[Opening Task input section]
/-- What executing an instruction leaves behind, callbacks included. -/
theorem exec_next {i : Instr} {s t : State} (h : exec i s = .next t) :
    ∃ op, i.opcode = some op ∧
      ((i.mnemonic ≠ .illegal ∧ Booked op s t) ∨
       (i = .illegal op ∧ t = { s with pc := s.pc + 1, runState := .illegalOpcode s.pc op })) := by
  have wrap : i.mnemonic ≠ .illegal → (∃ op, i.opcode = some op ∧ Booked op s t) → ∃ op, i.opcode = some op ∧
      ((i.mnemonic ≠ .illegal ∧ Booked op s t) ∨
       (i = .illegal op ∧ t = { s with pc := s.pc + 1, runState := .illegalOpcode s.pc op })) :=
    fun h1 ⟨op, h2, h3⟩ => ⟨op, h2, .inl ⟨h1, h3⟩⟩
  have alu (r : AluResult) (s : State) : Untouched s (s.putAlu r) :=
    ⟨rfl, rfl, rfl, rfl, rfl, rfl, id, fun hp => by
      show (r.putFlags s.p).getLsbD 5 = true
      simp [AluResult.putFlags, putFlag_bit5, hp]⟩
  cases i with
  | adc o => rw [exec_adc, execAdc] at h; exact wrap (by simp [Instr.mnemonic]) (read_booked h (fun v => alu _ _) (fun _ => rfl) (fun _ => rfl) (fun _ => rfl))
  | sbc o => rw [exec_sbc, execSbc] at h; exact wrap (by simp [Instr.mnemonic]) (read_booked h (fun v => alu _ _) (fun _ => rfl) (fun _ => rfl) (fun _ => rfl))
  | and o => rw [exec_and, execAnd] at h; exact wrap (by simp [Instr.mnemonic]) (read_booked h (fun v => ⟨rfl, rfl, rfl, rfl, rfl, rfl, id, fun hp => (putNZ_bit5 _ _).trans hp⟩) (fun _ => rfl) (fun _ => rfl) (fun _ => rfl))
  | ora o => rw [exec_ora, execOra] at h; exact wrap (by simp [Instr.mnemonic]) (read_booked h (fun v => ⟨rfl, rfl, rfl, rfl, rfl, rfl, id, fun hp => (putNZ_bit5 _ _).trans hp⟩) (fun _ => rfl) (fun _ => rfl) (fun _ => rfl))
  | eor o => rw [exec_eor, execEor] at h; exact wrap (by simp [Instr.mnemonic]) (read_booked h (fun v => ⟨rfl, rfl, rfl, rfl, rfl, rfl, id, fun hp => (putNZ_bit5 _ _).trans hp⟩) (fun _ => rfl) (fun _ => rfl) (fun _ => rfl))
  | lda o => rw [exec_lda, execLda] at h; exact wrap (by simp [Instr.mnemonic]) (read_booked h (fun v => ⟨rfl, rfl, rfl, rfl, rfl, rfl, id, fun hp => (putNZ_bit5 _ _).trans hp⟩) (fun _ => rfl) (fun _ => rfl) (fun _ => rfl))
  | ldx o => rw [exec_ldx, execLdx] at h; exact wrap (by simp [Instr.mnemonic]) (read_booked h (fun v => ⟨rfl, rfl, rfl, rfl, rfl, rfl, id, fun hp => (putNZ_bit5 _ _).trans hp⟩) (fun _ => rfl) (fun _ => rfl) (fun _ => rfl))
  | ldy o => rw [exec_ldy, execLdy] at h; exact wrap (by simp [Instr.mnemonic]) (read_booked h (fun v => ⟨rfl, rfl, rfl, rfl, rfl, rfl, id, fun hp => (putNZ_bit5 _ _).trans hp⟩) (fun _ => rfl) (fun _ => rfl) (fun _ => rfl))
  | cmp o => rw [exec_cmp, execCmp] at h; exact wrap (by simp [Instr.mnemonic]) (read_booked h (fun v => updateP_untouched _ _ (by rw [putCompare, putNZ_bit5, putFlag_bit5])) (fun _ => rfl) (fun _ => rfl) (fun _ => rfl))
  | cpx o => rw [exec_cpx, execCpx] at h; exact wrap (by simp [Instr.mnemonic]) (read_booked h (fun v => updateP_untouched _ _ (by rw [putCompare, putNZ_bit5, putFlag_bit5])) (fun _ => rfl) (fun _ => rfl) (fun _ => rfl))
  | cpy o => rw [exec_cpy, execCpy] at h; exact wrap (by simp [Instr.mnemonic]) (read_booked h (fun v => updateP_untouched _ _ (by rw [putCompare, putNZ_bit5, putFlag_bit5])) (fun _ => rfl) (fun _ => rfl) (fun _ => rfl))
  | bit o => rw [exec_bit, execBit] at h; exact wrap (by simp [Instr.mnemonic]) (read_booked h (fun v => updateP_untouched _ _ (by rw [putBitTest, putFlag_bit5, putFlag_bit5, putFlag_bit5])) (fun _ => rfl) (fun _ => rfl) (fun _ => rfl))
  | sta o => rw [exec_sta, execSta] at h; exact wrap (by simp [Instr.mnemonic]) (store_booked h)
  | stx o => rw [exec_stx, execStx] at h; exact wrap (by simp [Instr.mnemonic]) (store_booked h)
  | sty o => rw [exec_sty, execSty] at h; exact wrap (by simp [Instr.mnemonic]) (store_booked h)
  | asl o => rw [exec_asl, execAsl] at h; exact wrap (by simp [Instr.mnemonic]) (rmw_booked h fun v p => (putNZ_bit5 _ _).trans (putFlag_bit5 _ _ _))
  | lsr o => rw [exec_lsr, execLsr] at h; exact wrap (by simp [Instr.mnemonic]) (rmw_booked h fun v p => (putNZ_bit5 _ _).trans (putFlag_bit5 _ _ _))
  | rol o => rw [exec_rol, execRol] at h; exact wrap (by simp [Instr.mnemonic]) (rmw_booked h fun v p => (putNZ_bit5 _ _).trans (putFlag_bit5 _ _ _))
  | ror o => rw [exec_ror, execRor] at h; exact wrap (by simp [Instr.mnemonic]) (rmw_booked h fun v p => (putNZ_bit5 _ _).trans (putFlag_bit5 _ _ _))
  | inc o => rw [exec_inc, execInc] at h; exact wrap (by simp [Instr.mnemonic]) (rmw_booked h fun v p => putNZ_bit5 _ _)
  | dec o => rw [exec_dec, execDec] at h; exact wrap (by simp [Instr.mnemonic]) (rmw_booked h fun v p => putNZ_bit5 _ _)
  | bcc b => rw [exec_bcc, execBcc] at h; exact wrap (by simp [Instr.mnemonic]) (branch_booked h)
  | bcs b => rw [exec_bcs, execBcs] at h; exact wrap (by simp [Instr.mnemonic]) (branch_booked h)
  | beq b => rw [exec_beq, execBeq] at h; exact wrap (by simp [Instr.mnemonic]) (branch_booked h)
  | bmi b => rw [exec_bmi, execBmi] at h; exact wrap (by simp [Instr.mnemonic]) (branch_booked h)
  | bne b => rw [exec_bne, execBne] at h; exact wrap (by simp [Instr.mnemonic]) (branch_booked h)
  | bpl b => rw [exec_bpl, execBpl] at h; exact wrap (by simp [Instr.mnemonic]) (branch_booked h)
  | bvc b => rw [exec_bvc, execBvc] at h; exact wrap (by simp [Instr.mnemonic]) (branch_booked h)
  | bvs b => rw [exec_bvs, execBvs] at h; exact wrap (by simp [Instr.mnemonic]) (branch_booked h)
  | tax => rw [exec_tax, execTax] at h; exact wrap (by simp [Instr.mnemonic]) (implied_booked h ⟨rfl, rfl, rfl, rfl, rfl, rfl, id, fun hp => (putNZ_bit5 _ _).trans hp⟩ rfl rfl rfl)
  | tay => rw [exec_tay, execTay] at h; exact wrap (by simp [Instr.mnemonic]) (implied_booked h ⟨rfl, rfl, rfl, rfl, rfl, rfl, id, fun hp => (putNZ_bit5 _ _).trans hp⟩ rfl rfl rfl)
  | txa => rw [exec_txa, execTxa] at h; exact wrap (by simp [Instr.mnemonic]) (implied_booked h ⟨rfl, rfl, rfl, rfl, rfl, rfl, id, fun hp => (putNZ_bit5 _ _).trans hp⟩ rfl rfl rfl)
  | tya => rw [exec_tya, execTya] at h; exact wrap (by simp [Instr.mnemonic]) (implied_booked h ⟨rfl, rfl, rfl, rfl, rfl, rfl, id, fun hp => (putNZ_bit5 _ _).trans hp⟩ rfl rfl rfl)
  | tsx => rw [exec_tsx, execTsx] at h; exact wrap (by simp [Instr.mnemonic]) (implied_booked h ⟨rfl, rfl, rfl, rfl, rfl, rfl, id, fun hp => (putNZ_bit5 _ _).trans hp⟩ rfl rfl rfl)
  | inx => rw [exec_inx, execInx] at h; exact wrap (by simp [Instr.mnemonic]) (implied_booked h ⟨rfl, rfl, rfl, rfl, rfl, rfl, id, fun hp => (putNZ_bit5 _ _).trans hp⟩ rfl rfl rfl)
  | iny => rw [exec_iny, execIny] at h; exact wrap (by simp [Instr.mnemonic]) (implied_booked h ⟨rfl, rfl, rfl, rfl, rfl, rfl, id, fun hp => (putNZ_bit5 _ _).trans hp⟩ rfl rfl rfl)
  | dex => rw [exec_dex, execDex] at h; exact wrap (by simp [Instr.mnemonic]) (implied_booked h ⟨rfl, rfl, rfl, rfl, rfl, rfl, id, fun hp => (putNZ_bit5 _ _).trans hp⟩ rfl rfl rfl)
  | dey => rw [exec_dey, execDey] at h; exact wrap (by simp [Instr.mnemonic]) (implied_booked h ⟨rfl, rfl, rfl, rfl, rfl, rfl, id, fun hp => (putNZ_bit5 _ _).trans hp⟩ rfl rfl rfl)
  | txs => rw [exec_txs, execTxs] at h; exact wrap (by simp [Instr.mnemonic]) (implied_booked h ⟨rfl, rfl, rfl, rfl, rfl, rfl, id, id⟩ rfl rfl rfl)
  | nop => rw [exec_nop, execNop] at h; exact wrap (by simp [Instr.mnemonic]) (implied_booked h ⟨rfl, rfl, rfl, rfl, rfl, rfl, id, id⟩ rfl rfl rfl)
  | clc => rw [exec_clc, execClc] at h; exact wrap (by simp [Instr.mnemonic]) (implied_booked h (updateP_untouched _ _ (putFlag_bit5 _ _ _)) rfl rfl rfl)
  | cld => rw [exec_cld, execCld] at h; exact wrap (by simp [Instr.mnemonic]) (implied_booked h (updateP_untouched _ _ (putFlag_bit5 _ _ _)) rfl rfl rfl)
  | cli => rw [exec_cli, execCli] at h; exact wrap (by simp [Instr.mnemonic]) (implied_booked h (updateP_untouched _ _ (putFlag_bit5 _ _ _)) rfl rfl rfl)
  | clv => rw [exec_clv, execClv] at h; exact wrap (by simp [Instr.mnemonic]) (implied_booked h (updateP_untouched _ _ (putFlag_bit5 _ _ _)) rfl rfl rfl)
  | sec => rw [exec_sec, execSec] at h; exact wrap (by simp [Instr.mnemonic]) (implied_booked h (updateP_untouched _ _ (putFlag_bit5 _ _ _)) rfl rfl rfl)
  | sed => rw [exec_sed, execSed] at h; exact wrap (by simp [Instr.mnemonic]) (implied_booked h (updateP_untouched _ _ (putFlag_bit5 _ _ _)) rfl rfl rfl)
  | sei => rw [exec_sei, execSei] at h; exact wrap (by simp [Instr.mnemonic]) (implied_booked h (updateP_untouched _ _ (putFlag_bit5 _ _ _)) rfl rfl rfl)
  | pha => rw [exec_pha, execPha] at h; exact wrap (by simp [Instr.mnemonic]) (implied_booked h ⟨rfl, rfl, rfl, rfl, rfl, rfl, push_wf _ _, id⟩ rfl rfl rfl)
  | php => rw [exec_php, execPhp] at h; exact wrap (by simp [Instr.mnemonic]) (implied_booked h ⟨rfl, rfl, rfl, rfl, rfl, rfl, push_wf _ _, id⟩ rfl rfl rfl)
  | pla => rw [exec_pla, execPla] at h; exact wrap (by simp [Instr.mnemonic]) (implied_booked h ⟨rfl, rfl, rfl, rfl, rfl, rfl, id, fun hp => (putNZ_bit5 _ _).trans hp⟩ rfl rfl rfl)
  | plp => rw [exec_plp, execPlp] at h; exact wrap (by simp [Instr.mnemonic]) (implied_booked h ⟨rfl, rfl, rfl, rfl, rfl, rfl, id, fun _ => setP_bit5 _⟩ rfl rfl rfl)
  | rts =>
    rw [exec_rts, execRts] at h
    obtain ⟨op, ho, ht⟩ := withOpcode_next.mp h
    cases ht
    exact wrap (by simp [Instr.mnemonic]) ⟨op, ho, booked_book op 0 (t := s.returnFromSubroutine) ⟨rfl, rfl, rfl, rfl, rfl, rfl, id, id⟩ rfl rfl rfl⟩
  | rti =>
    rw [exec_rti, execRti] at h
    obtain ⟨op, ho, ht⟩ := withOpcode_next.mp h
    cases ht
    exact wrap (by simp [Instr.mnemonic]) ⟨op, ho, booked_book op 0 (t := s.returnFromInterrupt) ⟨rfl, rfl, rfl, rfl, rfl, rfl, id, fun _ => setP_bit5 _⟩ rfl rfl rfl⟩
  | brk =>
    rw [exec_brk, execBrk] at h
    obtain ⟨op, ho, ht⟩ := withOpcode_next.mp h
    cases ht
    have k := (takeInterrupt_untouched s irqVector (s.pc + 2) (s.readP ||| 0x30)).trans
      (updateP_untouched (putFlag .b true) _ (putFlag_bit5 _ _ _))
    refine wrap (by simp [Instr.mnemonic]) ⟨op, ho, booked_book op 0 k ?_ ?_ ?_⟩ <;> simp
  | jmp o =>
    rw [exec_jmp, execJmp] at h
    obtain ⟨op, ho, ht⟩ := withOpcode_next.mp h
    split at ht
    · exact wrap (by simp [Instr.mnemonic]) ⟨op, ho, vsr_booked (s := s) ht ⟨rfl, rfl, rfl, rfl, rfl, rfl, id, id⟩ rfl rfl rfl⟩
    · cases ht
  | jsr w =>
    rw [exec_jsr, execJsr] at h
    obtain ⟨op, ho, ht⟩ := withOpcode_next.mp h
    exact wrap (by simp [Instr.mnemonic]) ⟨op, ho, vsr_booked (s := s) ht ⟨rfl, rfl, rfl, rfl, rfl, rfl, pushWord_wf _ _, id⟩ rfl rfl rfl⟩
  | illegal op =>
    rw [exec_illegal, execIllegal] at h
    obtain ⟨op', ho, ht⟩ := withOpcode_next.mp h
    have : op' = op := by
      simp only [Instr.opcode] at ho; split at ho <;> simp_all
    subst this
    exact ⟨op', ho, .inr ⟨rfl, (Host.Outcome.next.inj ht).symm⟩⟩
end Sys2Proof.Machine
end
[Closing Task input section]
▸ What you will do
Reproduce word for word the material above, beginning with the line that contains "rw [exec_bmi, execBmi]" and ending with the line that contains "rw [exec_txa, execTxa]".

▸ Response box
  | bmi b => rw [exec_bmi, execBmi] at h; exact wrap (by simp [Instr.mnemonic]) (branch_booked h)
  | bne b => rw [exec_bne, execBne] at h; exact wrap (by simp [Instr.mnemonic]) (branch_booked h)
  | bpl b => rw [exec_bpl, execBpl] at h; exact wrap (by simp [Instr.mnemonic]) (branch_booked h)
  | bvc b => rw [exec_bvc, execBvc] at h; exact wrap (by simp [Instr.mnemonic]) (branch_booked h)
  | bvs b => rw [exec_bvs, execBvs] at h; exact wrap (by simp [Instr.mnemonic]) (branch_booked h)
  | tax => rw [exec_tax, execTax] at h; exact wrap (by simp [Instr.mnemonic]) (implied_booked h ⟨rfl, rfl, rfl, rfl, rfl, rfl, id, fun hp => (putNZ_bit5 _ _).trans hp⟩ rfl rfl rfl)
  | tay => rw [exec_tay, execTay] at h; exact wrap (by simp [Instr.mnemonic]) (implied_booked h ⟨rfl, rfl, rfl, rfl, rfl, rfl, id, fun hp => (putNZ_bit5 _ _).trans hp⟩ rfl rfl rfl)
  | txa => rw [exec_txa, execTxa] at h; exact wrap (by simp [Instr.mnemonic]) (implied_booked h ⟨rfl, rfl, rfl, rfl, rfl, rfl, id, fun hp => (putNZ_bit5 _ _).trans hp⟩ rfl rfl rfl)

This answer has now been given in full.